There are four listed buildings in Fernhill, and a further six have been given locally listed status by Crawley Borough Council. Just west of the Balcombe Road, and now within the boundary of Gatwick Airport, are two surviving medieval buildings: Edgeworth House and Wing House. They are attached to each other at right-angles but are of different dates: Edgeworth House (a four-bay timber-framed hall house) is 15th- or early 16th-century, while Wing House dates from the mid-16th century. It has Charlwood and Horsham stonework, brick, timber framing and a tiled roof. On Donkey Lane, which leads north from Fernhill Road and becomes a footpath, Lilac Cottage and Old Cottage are listed. Lilac Cottage is partly tile-hung and retains its original (18th-century) chimneys, inglenook fireplace and timber framing. Old Cottage is a similar but older (17th- or early-18th-century) house: it has brickwork, timber framing and exterior tiles on the upper storey.

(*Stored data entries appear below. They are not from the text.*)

-- ==== Sys2Proof/Machine/Configuration.lean ====
section
/-! DEFINITION. The configuration orders of the blocks: CONFIG_CARRIAGE (R9 to R13), CONFIG_STATION (R17, R18),
CONFIG_PLATES (R68, R69), CONFIG_INTERLOCK (R132), CONFIG_WEATHER (R155) and CONFIG_POWER (R151). -/

namespace Sys2Proof.Machine

/-! ## CONFIG_CARRIAGE -/

/-- R9 step 3: a station of the carriage is DRIVING. -/
def State.anyDriving (s : State) (c : Fin 6) : Bool := (s.stationsOf c).any fun n => (s.st n).state = .driving

/-- R10: the record conflicts with the stations configured on the carriage. -/
def State.conflictsWithStations (s : State) (c : Fin 6) (new : CarriageConfig) : Bool :=
  ((s.stationsOf c).any fun n => new.railCount ≤ (s.stCfg n).rail.val) ||
  (decide (new.ring ≠ (s.cfg c).ring) && !(s.stationsOf c).isEmpty)

/-- R11: creep speed raised above a LOADING or READY station's rated speed takes it to FAULT(IDENTITY). -/
def State.recheckCreep (s : State) (c : Fin 6) (n : Fin 64) : State :=
  let st := s.st n
  let rated := (st.identity.map Identity.ratedSpeed).getD 0
  if (st.state = .loading || st.state = .ready) && decide (rated < (s.cfg c).creepSpeed) then
    s.enterStation n (.fault .identity) .none
  else s

/-- R11, R24: a READY station whose parameter set changed is loaded again; a LOADING one takes the new set. A station
whose set keeps its value is left (log entry 32). -/
def State.recheckParams (s : State) (n : Fin 64) : State :=
  if (s.st n).params = some (s.formParams n) then s
  else
    match (s.st n).state with
    | .ready => s.enterLoading n
    | .loading => s.loadPresent n
    | .unused | .offline | .identifying | .driving | .sidelined _ | .lost | .fault _ | .retired => s

/-- R11: what the changed values mean for the stations of the carriage: every FAULT(IDENTITY) first, then every reload,
each in number order (log entry 31). -/
def State.recheckStations (s : State) (c : Fin 6) (old : CarriageConfig) : State :=
  let s :=
    if old.creepSpeed < (s.cfg c).creepSpeed then (s.stationsOf c).foldl (fun s n => s.recheckCreep c n) s else s
  if old.maxSpeed ≠ (s.cfg c).maxSpeed || old.trimLimit ≠ (s.cfg c).trimLimit then
    (s.stationsOf c).foldl State.recheckParams s
  else s

/-- R12: the rails after a change of the rail count: removed rails lose, added rails start without, their means. -/
def resizeRails (rails : Vector Rail 4) (old new : Nat) : Vector Rail 4 :=
  Vector.ofFn fun r =>
    if min old new ≤ r.val then
      { rails[r] with mean := none, contributors := 0, blind := 0, split := false, written := 0 }
    else rails[r]

/-- R5, R12: P and S from a change of the rail count to the next completion. Added rails have no mean, so both are
absent. With one rail left P is its mean and S is 0 (R5). With two or more left both stand as they were formed over the
old rails, which is the model's choice (log entry 40). -/
def Carriage.placeAfter (k : Carriage) (old new : Nat) : Option Int × Option Int :=
  if old < new then (none, none)
  else if new = 1 then
    let p := k.position.bind fun _ => k.rails[0].mean
    (p, p.map fun _ => 0)
  else (k.position, k.skew)

/-- R12: a change of the rail count: the rails, P and S, and the skew warn arming. -/
def Carriage.resize (k : Carriage) (old new : Nat) : Carriage :=
  if old = new then k
  else
    { k with
      rails := resizeRails k.rails old new
      position := (k.placeAfter old new).1
      skew := (k.placeAfter old new).2
      skewWarnArmed := true }

/-- R9: the checks of CONFIG_CARRIAGE after the carriage number, in their order: the new configuration or the refusal. -/
def State.checkCarriage (s : State) (c : Fin 6) (b : CarriageBody) : Except Result CarriageConfig :=
  if s.saving then .error .refusedBusy
  else if (s.car c).state ≠ .parked || s.anyDriving c then .error .refusedState
  else
    match carriageConfigOf b with
    | none => .error .refusedRange
    | some new =>
      if !new.agrees then .error .refusedRange
      else if s.conflictsWithStations c new then .error .refusedState
      else .ok new

/-- R11, R12, R13: an accepted configuration record. -/
def State.setCarriage (s : State) (c : Fin 6) (new : CarriageConfig) : State :=
  let old := s.cfg c
  let s := { s with settings := { s.settings with carriages := s.settings.carriages.set c new } }
  (s.modCar c (·.resize old.railCount new.railCount)).recheckStations c old

/-- CONFIG_CARRIAGE (R9). -/
def handleConfigCarriage (b : CarriageBody) (s : State) : Reply :=
  match finByte 6 b.carriage with
  | none => s.refuse .refusedRange
  | some c =>
    match s.checkCarriage c b with
    | .error r => s.refuse r
    | .ok new => (s.setCarriage c new).accept

/-! ## CONFIG_STATION -/

/-- R17 step 4: a carriage concerned is not PARKED. -/
def State.concernedMoving (s : State) (n : Fin 64) (new : StationConfig) : Bool :=
  ((s.stCfg n).enabled && decide ((s.car (s.stCfg n).carriage).state ≠ .parked)) ||
  (new.enabled && decide ((s.car new.carriage).state ≠ .parked))

/-- R17 step 5: an enabling order conflicts with the rest of the installation. -/
def State.stationConflicts (s : State) (n : Fin 64) (new : StationConfig) : Bool :=
  let cfg := s.cfg new.carriage
  new.enabled &&
  (decide (cfg.railCount ≤ new.rail.val) ||
   (allStations.any fun m => m ≠ n && s.onRing cfg.ring m && (s.stCfg m).node = new.node) ||
   decide ((s.ringCfg cfg.ring).nodes ≤ new.node.val) ||
   decide (24 ≤ ((s.stationsOf new.carriage).filter fun m => m ≠ n).length))

/-- R70: a changed mount offset takes a SEEDED station to kind NONE without a base. -/
def Reckoning.remounted (k : Reckoning) : Reckoning :=
  match k.kind with
  | .seeded => { k with kind := .none, base := none }
  | .referenced | .none => k

/-- The configuration of a station replaced. -/
def State.withStation (s : State) (n : Fin 64) (new : StationConfig) : State :=
  { s with settings := { s.settings with stations := s.settings.stations.set n new } }

/-- R18: an accepted CONFIG_STATION. -/
def State.setStation (s : State) (n : Fin 64) (new : StationConfig) : State :=
  let old := s.stCfg n
  if !old.enabled then
    if new.enabled then (s.withStation n new).putOut n new.carriage .offline .config else s.withStation n new
  else if !new.enabled then ((s.dropRequests n).withStation n new).putOut n old.carriage .unused .config
  else if (s.st n).state = .retired then s.withStation n new
  else if old.carriage ≠ new.carriage || old.rail ≠ new.rail || old.node ≠ new.node then
    ((s.dropRequests n).withStation n new).putOut n old.carriage .offline .config
  else if old.mount ≠ new.mount then
    (s.withStation n new).modSt n fun st => { st with reckoning := st.reckoning.remounted }
  else s.withStation n new

/-- R17: the checks of CONFIG_STATION after the station number. -/
def State.checkStation (s : State) (n : Fin 64) (b : StationBody) : Except Result StationConfig :=
  if s.saving then .error .refusedBusy
  else
    match stationConfigOf b with
    | none => .error .refusedRange
    | some new =>
      if s.concernedMoving n new then .error .refusedState
      else if s.stationConflicts n new then .error .refusedState
      else .ok new

/-- CONFIG_STATION (R17). -/
def handleConfigStation (b : StationBody) (s : State) : Reply :=
  match finByte 64 b.station with
  | none => s.refuse .refusedRange
  | some n =>
    match s.checkStation n b with
    | .error r => s.refuse r
    | .ok new => (s.setStation n new).accept

/-! ## CONFIG_PLATES -/

/-- R68 step 5: every entry, or `none` when one is out of range. -/
def plateEntriesOf : List PlateBody → Option (List (Option Plate))
  | [] => some []
  | b :: bs =>
    match plateEntryOf b, plateEntriesOf bs with
    | some e, some es => some (e :: es)
    | some _, none => none
    | none, _ => none

/-- R68: entries written into consecutive indexes. -/
def writePlates (t : PlateTable) (i : Nat) : List (Option Plate) → PlateTable
  | [] => t
  | e :: es => writePlates (t.setIfInBounds i e) (i + 1) es

/-- Some value stands twice in a list. -/
def repeats : List Half → Bool
  | [] => false
  | x :: xs => xs.contains x || repeats xs

/-- R68 step 6: the plate ids of a table. -/
def plateIds (t : PlateTable) : List Half := t.toList.filterMap fun e => e.map Plate.id

/-- R69: a station whose base plate is no longer valid for it loses it. -/
def State.reexamine (s : State) (n : Fin 64) : State :=
  match (s.st n).reckoning.base with
  | some (.plate id) => if (s.plateFor n id).isNone then s.losePlate n id else s
  | some (.seed _) | none => s

/-- R68: the checks of CONFIG_PLATES after the carriage number: the new table or the refusal. -/
def State.checkPlates (s : State) (c : Fin 6) (b : PlatesBody) : Except Result PlateTable :=
  if s.saving then .error .refusedBusy
  else if (s.car c).state ≠ .parked then .error .refusedState
  else if 127 < b.start.toNat || 128 < b.start.toNat + b.entries.length then .error .refusedRange
  else
    match plateEntriesOf b.entries with
    | none => .error .refusedRange
    | some es =>
      let t := writePlates s.settings.plates[c] b.start.toNat es
      if repeats (plateIds t) then .error .refusedRange else .ok t

/-- R68, R69: an accepted CONFIG_PLATES. R69 names no order among the stations it re-examines; they are taken in number
order (log entry 39). -/
def State.setPlates (s : State) (c : Fin 6) (t : PlateTable) : State :=
  let s := { s with settings := { s.settings with plates := s.settings.plates.set c t } }
  (s.stationsOf c).foldl State.reexamine s

/-- CONFIG_PLATES (R68). An entry count of 0 or above 20 fails the format check (R173). -/
def handleConfigPlates (b : PlatesBody) (s : State) : Reply :=
  if b.entries.length = 0 || 20 < b.entries.length then s.refuse .refusedFormat
  else
    match finByte 6 b.carriage with
    | none => s.refuse .refusedRange
    | some c =>
      match s.checkPlates c b with
      | .error r => s.refuse r
      | .ok t => (s.setPlates c t).accept

/-! ## CONFIG_INTERLOCK -/

/-- R132 step 5: carriage A or B of an enabled entry is not PARKED. -/
def State.entryMoving (s : State) (e : Interlock) : Bool :=
  e.enabled && (decide ((s.car e.carriageA).state ≠ .parked) || decide ((s.car e.carriageB).state ≠ .parked))

/-- R132: the checks of CONFIG_INTERLOCK after the index. -/
def State.checkInterlock (s : State) (i : Fin 16) (b : InterlockBody) : Except Result Interlock :=
  if s.saving then .error .refusedBusy
  else
    match interlockOf b with
    | none => .error .refusedRange
    | some e =>
      if e.carriageA = e.carriageB then .error .refusedRange
      else if s.entryMoving s.settings.interlocks[i] || s.entryMoving e then .error .refusedState
      else .ok e

/-- CONFIG_INTERLOCK (R132). -/
def handleConfigInterlock (b : InterlockBody) (s : State) : Reply :=
  match finByte 16 b.index with
  | none => s.refuse .refusedRange
  | some i =>
    match s.checkInterlock i b with
    | .error r => s.refuse r
    | .ok e => State.accept { s with settings := { s.settings with interlocks := s.settings.interlocks.set i e } }

/-! ## CONFIG_WEATHER -/

/-- R155: an anemometer turned off or on starts with an empty window, the mark UNKNOWN and no pulse. -/
def switchAnemometer (before after : Bool) (a : Anemometer) : Anemometer := if before = after then a else {}

/-- R155: an accepted SITE part. -/
def State.setSite (s : State) (new : SiteSettings) : State :=
  let old := s.settings.site
  let anemometers := Vector.ofFn fun w =>
    switchAnemometer old.enabled[w] new.enabled[w] s.weather.anemometers[w]
  { s with settings := { s.settings with site := new }, weather := { s.weather with anemometers := anemometers } }

/-- CONFIG_WEATHER with a body of the site-part length (R155, R173). -/
def handleWeatherSite (b : SiteBody) (s : State) : Reply :=
  if b.selector.toNat < 6 then s.refuse .refusedFormat
  else if b.selector ≠ 0xFF then s.refuse .refusedRange
  else if s.saving then s.refuse .refusedBusy
  else
    match siteSettingsOf b with
    | none => s.refuse .refusedRange
    | some new => if new.agrees then (s.setSite new).accept else s.refuse .refusedRange

/-- R155: the checks of a carriage part after the selector. -/
def State.checkResponses (s : State) (c : Fin 6) (b : ResponseBody) : Except Result Responses :=
  if s.saving then .error .refusedBusy
  else
    match responsesOf b with
    | none => .error .refusedRange
    | some r =>
      if !responsesAgree r then .error .refusedRange
      else if (s.car c).state ≠ .parked then .error .refusedState
      else .ok r

/-- CONFIG_WEATHER with a body of the carriage-part length (R155, R173). -/
def handleWeatherCarriage (b : ResponseBody) (s : State) : Reply :=
  if b.selector = 0xFF then s.refuse .refusedFormat
  else
    match finByte 6 b.selector with
    | none => s.refuse .refusedRange
    | some c =>
      match s.checkResponses c b with
      | .error r => s.refuse r
      | .ok new => State.accept { s with settings := { s.settings with responses := s.settings.responses.set c new } }

/-! ## CONFIG_POWER -/

/-- CONFIG_POWER (R151): a raised budget prompts a grant attempt. -/
def handleConfigPower (b : Half) (s : State) : Reply :=
  match natIn 0 20000 b with
  | none => s.refuse .refusedRange
  | some budget =>
    if s.saving then s.refuse .refusedBusy
    else if budget < s.arbiter.grantedSum then s.refuse .refusedState
    else if s.arbiter.queue.any fun w => decide (budget < w.need) then s.refuse .refusedState
    else
      let raised := decide (s.settings.budget < budget)
      let s := { s with settings := { s.settings with budget := budget } }
      if raised then (s.send .grantAttempt).accept else s.accept

/-! ## The meanings -/

/-- CONFIG_CARRIAGE (R9 to R13). -/
def execConfigCarriage (tag : Byte) (b : Body CarriageBody) (s : State) : Host.Outcome State Fault Refusal :=
  order 0x08 tag b handleConfigCarriage s

/-- CONFIG_STATION (R17, R18). -/
def execConfigStation (tag : Byte) (b : Body StationBody) (s : State) : Host.Outcome State Fault Refusal :=
  order 0x09 tag b handleConfigStation s

/-- CONFIG_PLATES (R68, R69). -/
def execConfigPlates (tag : Byte) (b : Body PlatesBody) (s : State) : Host.Outcome State Fault Refusal :=
  order 0x0A tag b handleConfigPlates s

/-- CONFIG_INTERLOCK (R132). -/
def execConfigInterlock (tag : Byte) (b : Body InterlockBody) (s : State) : Host.Outcome State Fault Refusal :=
  order 0x0B tag b handleConfigInterlock s

/-- CONFIG_WEATHER_SITE (R155). -/
def execConfigWeatherSite (tag : Byte) (b : Body SiteBody) (s : State) : Host.Outcome State Fault Refusal :=
  order 0x0C tag b handleWeatherSite s

/-- CONFIG_WEATHER_CARRIAGE (R155). -/
def execConfigWeatherCarriage (tag : Byte) (b : Body ResponseBody) (s : State) : Host.Outcome State Fault Refusal :=
  order 0x0C tag b handleWeatherCarriage s

/-- CONFIG_POWER (R151). -/
def execConfigPower (tag : Byte) (b : Body Half) (s : State) : Host.Outcome State Fault Refusal :=
  order 0x0D tag b handleConfigPower s

end Sys2Proof.Machine
end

Of the locally listed buildings, Burstow Hall is a mid-19th-century mansion of stone and brick (including some multicoloured glazed brickwork); Gatwick House is a large block of serviced offices which was built in 1876 as a country house and which combines the Gothic Revival and Neo-Georgian styles; Poplars is a slightly altered three-bay house of the mid-19th century; Number 1 Pullcotts Farm Cottages has ground-floor brickwork in various colours, tile-hanging above and old sash windows; Royal Oak House is a large stuccoed villa of the 1880s; and Touchwood Chapel is the hamlet's former Baptist chapel, built in 1885 and now in residential use.

==1969 air crash==

On 5 January 1969, a Boeing 727 airliner operated by Ariana Afghan Airlines crashed in Fernhill, killing 50 people. It came down in heavy, freezing fog on its approach to Gatwick Airport on a flight from Kabul International Airport in Afghanistan. There were 48 fatalities on the aircraft, and two Fernhill residents were killed when it crashed into and destroyed their house, Longfield, on the south side of Fernhill Road. A baby also in the house at the time survived.